____ The data
-- ==== Sys2Proof/Config.lean ====
section
/-! DEFINITION. What an implementation fixes (the parameters of spec/00_scope.md R4) and the one free value
(the random byte of CXNN, spec/40_instruction_cycle.md R89). The parameters are plain data that State holds and that no
event changes, so a statement about every state speaks of every setting (log 1). -/

namespace Sys2Proof

/-- `SHIFT_SRC` (R4, D4): the register 8XY6 and 8XYE read. -/
inductive ShiftSrc where
  | vx
  | vy
  deriving DecidableEq, Repr

/-- `SHIFT_VF_ORDER` (R4, D5): whether a shift writes VF before or after its destination. -/
inductive ShiftVfOrder where
  | flagFirst
  | flagLast
  deriving DecidableEq, Repr

/-- `LDST_I_MODE` (R4, D6): what FX55 and FX65 leave in `I`. -/
inductive LdstIMode where
  | unchanged
  | incXPlus1
  | incX
  deriving DecidableEq, Repr

/-- The parameters of R4, taken once and never changed during a run. -/
structure Params where
  shiftSrc     : ShiftSrc
  shiftVfOrder : ShiftVfOrder
  ldstIMode    : LdstIMode
  /-- `FONT_TABLE` (R18, D18): the 80 bytes preloaded at 0x050 to 0x09F. -/
  fontTable    : Vector Byte 80
  deriving DecidableEq, Repr

/-- FREE VALUE (log 2): the byte drawn by the n-th execution of CXNN. R89: "a draw under no law". It has no body, so
nothing can be proved of its values and a claim about a program that executes CXNN holds for every value. -/
opaque Config.rnd : Nat → Byte

end Sys2Proof
end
________
Begin with the line that contains "to 0x09F. -/" and set down each line exactly until the records above end, including the final line.

  /-- `FONT_TABLE` (R18, D18): the 80 bytes preloaded at 0x050 to 0x09F. -/
  fontTable    : Vector Byte 80
  deriving DecidableEq, Repr

/-- FREE VALUE (log 2): the byte drawn by the n-th execution of CXNN. R89: "a draw under no law". It has no body, so
nothing can be proved of its values and a claim about a program that executes CXNN holds for every value. -/
opaque Config.rnd : Nat → Byte

end Sys2Proof
end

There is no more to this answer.